[This blog is actually an amalgam of, like, six different blogs that were all dead ends until I pulled everything together into this one. So, as the Morrissey sang, stop me if you've heard this one before.]
In a conversation with some friends, you get a beautiful idea. It's like a flash of light in your brain. You're so excited that you start taking notes on napkins and scribble little chunks of thoughts everywhere. You can see the whole project, and you know you're the perfect person to do it.
The next day, you still feel pretty good about it. You get started. You know that you can do it. After a few days, you start moving into the middle. It's not as easy as you thought, and you don't know how to ask for help. Your confidence is waning. Your inner editor starts picking at you, telling you that it's not good enough and you don't know what you're doing and you never were the right person for this anyway. You may even get a whallop of, "You're not the right person for anything; who do you think you are?"
This is the tough part. You've got a choice now. This is the crossroads.
To your right, you see abandoned projects scattered on both sides of the road. The path is level, and after a while, you can coast. It doesn't take anything to walk this way, and it's familiar ground.
To your left, the road looks impassible. Steep, rocky, ankle-crunching gravel. Weeds, trees, brush blocking the way. You can't see anything but obstacles, and there's no way you'll make it past those bushes.
Easy decision, right? The clear road looks way cooler.
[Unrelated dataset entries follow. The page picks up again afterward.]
/-- A sign and a magnitude of the format fit. -/
theorem FFmt.sign_add_lt {f : FFmt} (h : f.Fits) (s : Bool) {x : Nat} (hx : x < 2 ^ (f.bits - 1)) :
    f.signBit s + x < 2 ^ f.bits := by
  have h1 := f.signBit_le s
  have h2 : f.bits = (f.bits - 1) + 1 := by have := h.width; omega
  rw [h2, Nat.pow_succ, Nat.mul_two]
  omega

theorem FFmt.half (f : FFmt) (h : f.Fits) : 2 ^ (f.bits - 1) = 2 ^ f.ebits * 2 ^ f.mbits := by
  rw [h.width, Nat.add_sub_cancel, Nat.pow_add, Nat.mul_comm]

theorem FFmt.eOnes_mul (f : FFmt) (h : f.Fits) : f.eOnes * 2 ^ f.mbits + 2 ^ f.mbits = 2 ^ (f.bits - 1) := by
  have hp := Nat.two_pow_pos f.ebits
  rw [f.half h, eOnes, ← Nat.succ_mul]
  congr 1
  omega

theorem FFmt.nanBits_lt (f : FFmt) (h : f.Fits) : f.nanBits < 2 ^ (f.bits - 1) := by
  have h1 := f.eOnes_mul h
  have h2 := Nat.two_pow_pos (f.bits - 1)
  unfold nanBits
  split
  · have : 2 ^ (f.mbits - 1) < 2 ^ f.mbits := Nat.pow_lt_pow_right (by omega) (by have := h.frac; omega)
    omega
  · omega
  · omega

theorem FFmt.maxBits_lt (f : FFmt) (h : f.Fits) (s : Bool) : f.maxBits s < 2 ^ f.bits := by
  refine f.sign_add_lt h s ?_
  have h1 := f.eOnes_mul h
  have h2 := Nat.two_pow_pos (f.bits - 1)
  have h3 := Nat.two_pow_pos f.mbits
  split <;> omega

theorem FFmt.infBits_lt (f : FFmt) (h : f.Fits) (s : Bool) : f.infBits s < 2 ^ f.bits := by
  unfold infBits
  split
  · refine f.sign_add_lt h s ?_
    have h1 := f.eOnes_mul h
    have h3 := Nat.two_pow_pos f.mbits
    omega
  · exact Nat.lt_of_lt_of_le (f.nanBits_lt h) (Nat.pow_le_pow_right (by omega) (by omega))
  · exact f.maxBits_lt h s

theorem FFmt.overflow_lt (f : FFmt) (h : f.Fits) (mode : Mode) (s : Bool) : f.overflow mode s < 2 ^ f.bits := by
  cases mode <;> cases s <;> simp [overflow, f.infBits_lt h, f.maxBits_lt h]

/-- A packed value that does not exceed the format fits. -/
theorem FFmt.pack_lt (f : FFmt) (h : f.Fits) (s : Bool) (n : Nat) (q : Int) (hq : f.emin - f.mbits ≤ q)
    (he : f.exceeds n q = false) : f.pack s n q < 2 ^ f.bits := by
  unfold pack
  by_cases hn : n = 0
  · simpa [hn] using f.sign_add_lt h s (Nat.two_pow_pos (f.bits - 1))
  simp only [hn, if_false]
  have hl : n < 2 ^ (Nat.log2 n + 1) := Nat.lt_log2_self
  have hm := Nat.two_pow_pos f.mbits
  split
  next hlt =>
    refine f.sign_add_lt h s ?_
    have h1 : n * 2 ^ (q - (f.emin - f.mbits)).toNat < 2 ^ (Nat.log2 n + 1) * 2 ^ (q - (f.emin - f.mbits)).toNat :=
      Nat.mul_lt_mul_of_pos_right hl (Nat.two_pow_pos _)
    rw [← Nat.pow_add] at h1
    refine Nat.lt_of_lt_of_le h1 (Nat.pow_le_pow_right (by omega) ?_)
    have := h.width
    omega
  next hge =>
    have htop : (Nat.log2 n : Int) + q ≤ f.emax := by
      have := he
      simp only [exceeds, Bool.and_eq_false_iff, Bool.or_eq_false_iff, bne_eq_false_iff_eq, hn, false_or,
        decide_eq_false_iff_not, not_lt] at this
      exact this.1
    rw [Nat.add_assoc]
    refine f.sign_add_lt h s ?_
    have h1 : ((Nat.log2 n : Int) + q + f.bias).toNat + 1 ≤ 2 ^ f.ebits := by have := h.top; omega
    have h2 : (if Nat.log2 n ≤ f.mbits then n * 2 ^ (f.mbits - Nat.log2 n) else n / 2 ^ (Nat.log2 n - f.mbits)) <
        2 ^ f.mbits * 2 := by
      rw [← Nat.pow_succ]
      split
      next hle =>
        have : n * 2 ^ (f.mbits - Nat.log2 n) < 2 ^ (Nat.log2 n + 1) * 2 ^ (f.mbits - Nat.log2 n) :=
          Nat.mul_lt_mul_of_pos_right hl (Nat.two_pow_pos _)
        rwa [← Nat.pow_add, show Nat.log2 n + 1 + (f.mbits - Nat.log2 n) = f.mbits + 1 by omega] at this
      next hgt =>
        rw [Nat.div_lt_iff_lt_mul (Nat.two_pow_pos _), ← Nat.pow_add,
          show f.mbits + 1 + (Nat.log2 n - f.mbits) = Nat.log2 n + 1 by omega]
        exact hl
    rw [f.half h]
    calc _ < ((Nat.log2 n : Int) + q + f.bias).toNat * 2 ^ f.mbits + 2 ^ f.mbits := by omega
      _ = (((Nat.log2 n : Int) + q + f.bias).toNat + 1) * 2 ^ f.mbits := by rw [Nat.succ_mul]
      _ ≤ 2 ^ f.ebits * 2 ^ f.mbits := Nat.mul_le_mul_right _ h1

/-- An encoded value fits the format (R207, R208). -/
theorem FFmt.encode_lt (f : FFmt) (h : f.Fits) (mode : Mode) (flush nsat : Bool) (v : Val) :
    f.encode mode flush nsat v < 2 ^ f.bits := by
  have hs : ∀ s, f.signBit s < 2 ^ f.bits := fun s => by simpa using f.sign_add_lt h s (Nat.two_pow_pos (f.bits - 1))
  cases v with
  | nan => exact Nat.lt_of_lt_of_le (f.nanBits_lt h) (Nat.pow_le_pow_right (by omega) (by omega))
  | inf s => simp only [encode]; split_ifs <;> first | exact f.infBits_lt h s | exact f.maxBits_lt h s
  | fin s m e k =>
    simp only [encode]
    split
    · exact hs s
    · have hq : f.emin - f.mbits ≤ (if m = 0 then f.emin - f.mbits else f.quantum m e) := by
        split
        · omega
        · exact le_max_right _ _
      generalize (if m = 0 then f.emin - f.mbits else f.quantum m e) = q at hq ⊢
      generalize roundQ mode s m e k q = n
      split
      · split
        · exact f.overflow_lt h mode s
        · exact f.maxBits_lt h s
      next he =>
        split
        · exact hs s
        · exact f.pack_lt h s n q hq (by simpa using he)

/-- The floating formats of lanes and of banks. -/
theorem fits_formats : ∀ f ∈ [fp64, fp32, fp16, bf16, e4m3, e5m2, e2m1], f.Fits := by
  intro f hf
  simp only [List.mem_cons, List.not_mem_nil, or_false] at hf
  obtain rfl | rfl | rfl | rfl | rfl | rfl | rfl := hf <;> exact ⟨by decide, by decide, by decide, by decide⟩

/-- What is encoded for a lane fits it (R39, R208, R209). -/
theorem laneElem_encode_lt (fmt : BitVec 4) (mode : Mode) (flush nsat : Bool) (v : Val) :
    (laneElem fmt).encode mode flush nsat v < 2 ^ laneBits fmt := by
  revert mode flush nsat v
  have hi : ∀ sg n, ∀ (mode : Mode) (flush nsat : Bool) (v : Val), (Elem.int sg n).encode mode flush nsat v < 2 ^ n :=
    fun sg n mode _ _ v => encodeInt_lt sg n mode v
  have hf : ∀ f ∈ [fp64, fp32, fp16, bf16, e4m3, e5m2, e2m1], ∀ (mode : Mode) (flush nsat : Bool) (v : Val),
      (Elem.flt f).encode mode flush nsat v < 2 ^ f.bits :=
    fun f h mode flush nsat v => f.encode_lt (fits_formats f h) mode flush nsat v
  have hc : ∀ c : BitVec 4, (∃ sg, laneElem c = .int sg (laneBits c)) ∨
      ∃ f ∈ [fp64, fp32, fp16, bf16, e4m3, e5m2, e2m1], laneElem c = .flt f ∧ laneBits c = f.bits := by decide
  obtain ⟨sg, h⟩ | ⟨f, hm, h, hb⟩ := hc fmt
  · rw [h]; exact hi sg _
  · rw [h, hb]; exact hf f hm

/-- The floating format of a lane code from 0 to 3 has the lane's width, and what it encodes fits. -/
theorem laneFloat_bits (fmt : BitVec 4) (h : fmt.toNat < 4) : (laneFloat fmt).bits = laneBits fmt ∧ (laneFloat fmt).Fits := by
  have hc : ∀ c : BitVec 4, c.toNat < 4 → (laneFloat c).bits = laneBits c ∧
      laneFloat c ∈ [fp64, fp32, fp16, bf16, e4m3, e5m2, e2m1] := by decide
  exact ⟨(hc fmt h).1, fits_formats _ (hc fmt h).2⟩

/-! ### Lane by lane -/

/-- Active lanes are new, the others old (R223). -/
theorem blend_getD (mask : BitVec 256) (old new : List Nat) (i : Nat) (ho : i < old.length) (hn : i < new.length) :
    (blend mask old new).getD i 0 = if mask.getLsbD i then new.getD i 0 else old.getD i 0 := by
  simp [blend, List.getD_eq_getElem?_getD, ho, hn, List.zip]

theorem blend_length (mask : BitVec 256) (old new : List Nat) :
    (blend mask old new).length = min old.length new.length := by simp [blend]

theorem blend_mem {mask : BitVec 256} {old new : List Nat} {x : Nat} (h : x ∈ blend mask old new) : x ∈ old ∨ x ∈ new := by
  simp only [blend, List.mem_map, Prod.exists] at h
  obtain ⟨a, b, k, hm, rfl⟩ := h
  have hz := List.of_mem_zip (List.fst_mem_of_mem_zipIdx hm : (a, b) ∈ old.zip new)
  split
  · exact .inr hz.2
  · exact .inl hz.1

/-- Lanes of a width that divides the register fill it. -/
theorem lanes_fill (n : Nat) : n * (2048 / n) ≤ 2048 := Nat.mul_div_le 2048 n

/-- A register that keeps its inactive lanes: lane `i` (R223). -/
theorem packBlend_lane (n : Nat) (mask : BitVec 256) (old : BitVec 2048) (new : List Nat) (hl : new.length = 2048 / n)
    (hn : ∀ x ∈ new, x < 2 ^ n) (i : Nat) (hi : i < 2048 / n) :
    (packLanes n (blend mask (lanesOf n old) new)).toNat / 2 ^ (n * i) % 2 ^ n =
      if mask.getLsbD i then new.getD i 0 else old.toNat / 2 ^ (n * i) % 2 ^ n := by
  have hlen : (blend mask (lanesOf n old) new).length = 2048 / n := by simp [blend_length, hl]
  rw [packLanes_lane n _ ?_ (by rw [hlen]; exact lanes_fill n) i (by rw [hlen]; exact hi),
    blend_getD _ _ _ _ (by simpa using hi) (by rw [hl]; exact hi), lanesOf_getD n old i 0 hi]
  intro x hx
  obtain h | h := blend_mem hx
  · exact lanesOf_lt h
  · exact hn x h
You don't have to work for anything, you just coast along and do what you think is best ---- throw it all over your shoulder and do what you've always done: give up. You don't even have to make an effort.
But here's the thing: You're only seeing the first hundred feet of these paths. It's just like driving at night: you only get to see as far as your headlights can reach, but you can travel forever that way. You just have to keep going.
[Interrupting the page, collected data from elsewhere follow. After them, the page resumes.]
@[simp] theorem thread_set (s : State) (k : Nat) (x : Thread) : (s.setThread k x).thread k = x := by
  simp [thread, setThread, mget_mput_same]

theorem thread_set_other (s : State) (k j : Nat) (x : Thread) (h : j ≠ k) : (s.setThread k x).thread j = s.thread j := by
  simp [thread, setThread, mget_mput_other _ _ h]

@[simp] theorem thread_mod (s : State) (k : Nat) (f : Thread → Thread) : (s.modThread k f).thread k = f (s.thread k) := by
  simp [modThread]

theorem thread_mod_other (s : State) (k j : Nat) (f : Thread → Thread) (h : j ≠ k) :
    (s.modThread k f).thread j = s.thread j := thread_set_other s k j _ h

/-- The parties that `setThread` does not change. -/
@[simp] theorem setThread_parties (s : State) (k : Nat) (x : Thread) (j : Nat) :
    (s.setThread k x).core j = s.core j ∧
    (s.setThread k x).tile j = s.tile j ∧
    (s.setThread k x).die j = s.die j ∧
    (s.setThread k x).owner j = s.owner j ∧
    (s.setThread k x).launch j = s.launch j ∧
    (s.setThread k x).barrier j = s.barrier j ∧
    (s.setThread k x).inlet j = s.inlet j :=
  ⟨rfl, rfl, rfl, rfl, rfl, rfl, rfl⟩

/-- The parties that `modThread` does not change. -/
@[simp] theorem modThread_parties (s : State) (k : Nat) (f : Thread → Thread) (j : Nat) :
    (s.modThread k f).core j = s.core j ∧
    (s.modThread k f).tile j = s.tile j ∧
    (s.modThread k f).die j = s.die j ∧
    (s.modThread k f).owner j = s.owner j ∧
    (s.modThread k f).launch j = s.launch j ∧
    (s.modThread k f).barrier j = s.barrier j ∧
    (s.modThread k f).inlet j = s.inlet j :=
  ⟨rfl, rfl, rfl, rfl, rfl, rfl, rfl⟩

/-- `setCore` changes cores alone. -/
@[simp] theorem setCore_rest (s : State) (k : Nat) (x : Core) :
    (s.setCore k x).timebase = s.timebase ∧ (s.setCore k x).work = s.work ∧ (s.setCore k x).epochs = s.epochs ∧
    (s.setCore k x).lastResume = s.lastResume ∧ (s.setCore k x).pause = s.pause ∧ (s.setCore k x).log2E = s.log2E ∧
    (s.setCore k x).sluice = s.sluice ∧ (s.setCore k x).limits = s.limits ∧ (s.setCore k x).log2W = s.log2W ∧
    (s.setCore k x).revision = s.revision ∧ (s.setCore k x).order = s.order ∧
    (s.setCore k x).pcieRole = s.pcieRole ∧ (s.setCore k x).trapAgent = s.trapAgent ∧
    (s.setCore k x).lifeCycle = s.lifeCycle ∧ (s.setCore k x).rollback = s.rollback ∧
    (s.setCore k x).fusedLife = s.fusedLife ∧ (s.setCore k x).bootStatus = s.bootStatus ∧
    (s.setCore k x).booted = s.booted ∧ (s.setCore k x).calib = s.calib ∧ (s.setCore k x).primary = s.primary ∧
    (s.setCore k x).heartbeat = s.heartbeat ∧ (s.setCore k x).mem = s.mem ∧ (s.setCore k x).poison = s.poison ∧
    (s.setCore k x).locks = s.locks ∧ (s.setCore k x).frames = s.frames ∧ (s.setCore k x).threads = s.threads ∧
    (s.setCore k x).tiles = s.tiles ∧ (s.setCore k x).dies = s.dies ∧ (s.setCore k x).owners = s.owners ∧
    (s.setCore k x).launches = s.launches ∧ (s.setCore k x).barriers = s.barriers ∧
    (s.setCore k x).inlets = s.inlets ∧ (s.setCore k x).traffic = s.traffic ∧ (s.setCore k x).rputs = s.rputs ∧
    (s.setCore k x).floes = s.floes ∧ (s.setCore k x).agenda = s.agenda ∧ (s.setCore k x).cur = s.cur ∧
    (s.setCore k x).focus = s.focus ∧ (s.setCore k x).nextId = s.nextId ∧ (s.setCore k x).starts = s.starts ∧
    (s.setCore k x).draws = s.draws ∧ (s.setCore k x).assigned = s.assigned ∧ (s.setCore k x).keys = s.keys ∧
    (s.setCore k x).promotedAt = s.promotedAt ∧ (s.setCore k x).atBank = s.atBank ∧
    (s.setCore k x).served = s.served ∧ (s.setCore k x).serials = s.serials ∧ (s.setCore k x).coded = s.coded ∧
    (s.setCore k x).usedAt = s.usedAt :=
  ⟨rfl, rfl, rfl, rfl, rfl, rfl, rfl, rfl, rfl, rfl, rfl, rfl, rfl, rfl, rfl, rfl, rfl, rfl, rfl, rfl, rfl, rfl, rfl,
    rfl, rfl, rfl, rfl, rfl, rfl, rfl, rfl, rfl, rfl, rfl, rfl, rfl, rfl, rfl, rfl, rfl, rfl, rfl, rfl, rfl,
    rfl, rfl, rfl, rfl, rfl⟩

/-- `modCore` changes cores alone. -/
@[simp] theorem modCore_rest (s : State) (k : Nat) (f : Core → Core) :
    (s.modCore k f).timebase = s.timebase ∧ (s.modCore k f).work = s.work ∧ (s.modCore k f).epochs = s.epochs ∧
    (s.modCore k f).lastResume = s.lastResume ∧ (s.modCore k f).pause = s.pause ∧ (s.modCore k f).log2E = s.log2E ∧
    (s.modCore k f).sluice = s.sluice ∧ (s.modCore k f).limits = s.limits ∧ (s.modCore k f).log2W = s.log2W ∧
    (s.modCore k f).revision = s.revision ∧ (s.modCore k f).order = s.order ∧
    (s.modCore k f).pcieRole = s.pcieRole ∧ (s.modCore k f).trapAgent = s.trapAgent ∧
    (s.modCore k f).lifeCycle = s.lifeCycle ∧ (s.modCore k f).rollback = s.rollback ∧
    (s.modCore k f).fusedLife = s.fusedLife ∧ (s.modCore k f).bootStatus = s.bootStatus ∧
    (s.modCore k f).booted = s.booted ∧ (s.modCore k f).calib = s.calib ∧ (s.modCore k f).primary = s.primary ∧
    (s.modCore k f).heartbeat = s.heartbeat ∧ (s.modCore k f).mem = s.mem ∧ (s.modCore k f).poison = s.poison ∧
    (s.modCore k f).locks = s.locks ∧ (s.modCore k f).frames = s.frames ∧ (s.modCore k f).threads = s.threads ∧
    (s.modCore k f).tiles = s.tiles ∧ (s.modCore k f).dies = s.dies ∧ (s.modCore k f).owners = s.owners ∧
    (s.modCore k f).launches = s.launches ∧ (s.modCore k f).barriers = s.barriers ∧
    (s.modCore k f).inlets = s.inlets ∧ (s.modCore k f).traffic = s.traffic ∧ (s.modCore k f).rputs = s.rputs ∧
    (s.modCore k f).floes = s.floes ∧ (s.modCore k f).agenda = s.agenda ∧ (s.modCore k f).cur = s.cur ∧
    (s.modCore k f).focus = s.focus ∧ (s.modCore k f).nextId = s.nextId ∧ (s.modCore k f).starts = s.starts ∧
    (s.modCore k f).draws = s.draws ∧ (s.modCore k f).assigned = s.assigned ∧ (s.modCore k f).keys = s.keys ∧
    (s.modCore k f).promotedAt = s.promotedAt ∧ (s.modCore k f).atBank = s.atBank ∧
    (s.modCore k f).served = s.served ∧ (s.modCore k f).serials = s.serials ∧ (s.modCore k f).coded = s.coded ∧
    (s.modCore k f).usedAt = s.usedAt :=
  ⟨rfl, rfl, rfl, rfl, rfl, rfl, rfl, rfl, rfl, rfl, rfl, rfl, rfl, rfl, rfl, rfl, rfl, rfl, rfl, rfl, rfl, rfl, rfl,
    rfl, rfl, rfl, rfl, rfl, rfl, rfl, rfl, rfl, rfl, rfl, rfl, rfl, rfl, rfl, rfl, rfl, rfl, rfl, rfl, rfl,
    rfl, rfl, rfl, rfl, rfl⟩

@[simp] theorem core_set (s : State) (k : Nat) (x : Core) : (s.setCore k x).core k = x := by
  simp [core, setCore, mget_mput_same]

theorem core_set_other (s : State) (k j : Nat) (x : Core) (h : j ≠ k) : (s.setCore k x).core j = s.core j := by
  simp [core, setCore, mget_mput_other _ _ h]

@[simp] theorem core_mod (s : State) (k : Nat) (f : Core → Core) : (s.modCore k f).core k = f (s.core k) := by
  simp [modCore]

theorem core_mod_other (s : State) (k j : Nat) (f : Core → Core) (h : j ≠ k) :
    (s.modCore k f).core j = s.core j := core_set_other s k j _ h

/-- The parties that `setCore` does not change. -/
@[simp] theorem setCore_parties (s : State) (k : Nat) (x : Core) (j : Nat) :
    (s.setCore k x).thread j = s.thread j ∧
    (s.setCore k x).tile j = s.tile j ∧
    (s.setCore k x).die j = s.die j ∧
    (s.setCore k x).owner j = s.owner j ∧
    (s.setCore k x).launch j = s.launch j ∧
    (s.setCore k x).barrier j = s.barrier j ∧
    (s.setCore k x).inlet j = s.inlet j :=
  ⟨rfl, rfl, rfl, rfl, rfl, rfl, rfl⟩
When I first started this blog, I knew I could do it. But I didn't know how. I enlisted some friends to support me and help out. I posted my first post and hoped I could keep rolling under my own momentum.
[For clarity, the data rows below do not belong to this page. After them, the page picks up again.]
-- ==== Sys2Proof/Tests/Slice0.lean ====
section
/-! SUPPORT. Tests: ill-formed terms are refused, words written out from the spec's encodings decode, single steps give
what the spec's text gives, and the hypotheses of every statement are met by a small state (test_hyp_…). -/

namespace Sys2Proof.Tests

set_option Elab.async false

open Sys2Proof Sys2Proof.Machine Sys2Proof.Claims

/-! ### Small states -/

/-- An answer that satisfies `p`. -/
def okWith {ε α : Type} (e : Except ε α) (p : α → Bool) : Bool :=
  match e with
  | .ok x => p x
  | .error _ => false

theorem of_okWith {ε α : Type} {e : Except ε α} (p : α → Bool) (h : okWith e p = true) : ∃ x, e = .ok x ∧ p x = true := by
  cases e with
  | ok x => exact ⟨x, rfl, h⟩
  | error _ => cases h

theorem of_ok {ε α : Type} {e : Except ε α} (h : okWith e (fun _ => true) = true) : ∃ x, e = .ok x :=
  let ⟨x, hx, _⟩ := of_okWith _ h
  ⟨x, hx⟩

theorem with_ok {ε α : Type} {e : Except ε α} (P : α → Prop) [DecidablePred P]
    (h : okWith e (fun x => decide (P x)) = true) : ∃ x, e = .ok x ∧ P x :=
  let ⟨x, hx, hp⟩ := of_okWith _ h
  ⟨x, hx, of_decide_eq_true hp⟩

/-- A memory operand that passes its stages. -/
theorem reaches_of {s : State} {m : MemArg} {q : MemAsk} {srcs dsts : List RegNum}
    (h : okWith (memStages (landed s) s.cur m q srcs dsts) (fun _ => true) = true) :
    ∃ o a key, Reaches s m q srcs dsts o a key :=
  let ⟨x, hx⟩ := of_ok h
  ⟨x.1, x.2.1, x.2.2, hx⟩

/-- A memory operand that passes its stages with a key of property `P`. -/
theorem reaches_with {s : State} {m : MemArg} {q : MemAsk} {srcs dsts : List RegNum} (P : Nat → Prop) [DecidablePred P]
    (h : okWith (memStages (landed s) s.cur m q srcs dsts) (fun x => decide (P x.2.2)) = true) :
    ∃ o a key, Reaches s m q srcs dsts o a key ∧ P key :=
  let ⟨x, hx, hp⟩ := of_okWith _ h
  ⟨x.1, x.2.1, x.2.2, hx, of_decide_eq_true hp⟩

/-- Thread 0 of owner 1 at the head of a line of one instruction, its segment 0 the tile store, and a TLB that maps a page
of signals and two pages of memory. -/
def base : State :=
  let s := State.reset.withFetchWord 16 0x0000
  { s with
    agenda := []
    frames := [(0x10, 1), (0x20, 1), (0x21, 1)]
    cores := [(0, { tlb := [(1, 0x8000000000, 12, 0x10087), (1, 0x10000000000, 12, 0x2000F), (1, 0x10000001000, 12, 0x2100F)] })] }

/-- `base` with another thread 0. -/
def baseT (f : Thread → Thread) : State := base.modThread 0 f

/-- `base` with register 4 set. -/
def baseR (v : Word) : State := baseT fun t => t.setReg 4 { val := v }

/-- `base` with segment 1 over the signals. -/
def baseS : State := baseT fun t => t.setSeg 1 { base := 0x8000000000, limit := 0x1000, code := 0x27 }

/-- A line of a prefix and an instruction behind it. -/
def pairLine (p : BitVec 16 × BitVec 64) : BitVec 512 :=
  let n := tailLen (p.1.extractLsb' 14 2)
  lineOf (BitVec.ofNat 16 (31 - n) :: 0x0008 :: p.1 :: List.replicate (29 - n) 0 ++ tailHalves p.2 n)

/-- `base` before a prefixed instruction. -/
def baseP (i : Instr) : State := baseT fun t => { t with line := (encode i).map pairLine }

theorem prefixes_of {s : State} {i : Instr} {ln : BitVec 512} (h : (s.thread s.cur).line = some ln)
    (h1 : headIdx (s.thread s.cur).pc < lineCount ln)
    (h2 : okWith (lineInstr ln (headIdx (s.thread s.cur).pc + 1)) (fun j => decide (j = i)) = true) : Prefixes s i :=
  let ⟨j, hj, hd⟩ := of_okWith _ h2
  ⟨ln, h, h1, by rw [hj, of_decide_eq_true hd]⟩

/-! ### Hypotheses: integer and control -/

theorem test_hyp_IntegerArithmetic :
    (∃ o, Ready base [4, 5] [7] o) ∧ (∃ o, Ready base [4, 5, 6] [31] o) ∧ ∃ o, Ready base [4] [0] o :=
  ⟨of_ok (by decide +kernel), of_ok (by decide +kernel), of_ok (by decide +kernel)⟩

theorem test_hyp_IntegerLogic : (∃ o, Ready base [63, 31] [31] o) ∧ ∃ o, Ready base [0, 48] [0] o :=
  ⟨of_ok (by decide +kernel), of_ok (by decide +kernel)⟩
Then I ran away like the blog was on fire. It could have been, and I would not have noticed. I was terrified of telling the truth and being who I am in a public forum. Every time I thought about the blog, my heart started pounding. I felt like a fraud. I knew that if I told the truth about my life, the world would explode.
You may have a different blockade. You may feel worthless. You may think that you have nothing to contribute to the world. You may not know what you want to do with your life, or you may have too many things that you want to do. But everyone, every single person, has a core challenge that they can undertake during their time here. You can avoid it your whole life if you want; that's your choice. But if you face it, you can fix it. It just takes time, and effort.
I could look back on those long dead blogs and think, wow, what a waste of time and effort and energy. But I know now what they were: a good testing ground so I could get my bearings, and become accustomed to the idea of having my words out in the world. I wrote a lot of interesting things on those blogs, and focused on different subjects I enjoy. I've combined those all together for this particular blog, and it's been a really interesting process. Those practice runs were really helpful. Did I know what was happening at the time? Hell no! Did I think leaving them alone for years at a time was going to be helpful? No, I thought I was a loser who didn't know what the hell she was doing. So, maybe next time I'll decide to avoid berating myself about things that I don't understand yet, and instead accept that we don't always know where projects are leading.
This post is a case in point. It starts out about one thing and ends about another. Ye Gods. But I'll leave it be. When I picture the path of abandoned projects I mentioned above, I always see a weird hill with random dead air conditioners and dishwashers sitting under trees with piles of junk everywhere. I guess you can get a lot of good parts and build some cool stuff from dead machines. Maybe that's what I'm doing, building some robots. And watching bad movies. Yeah.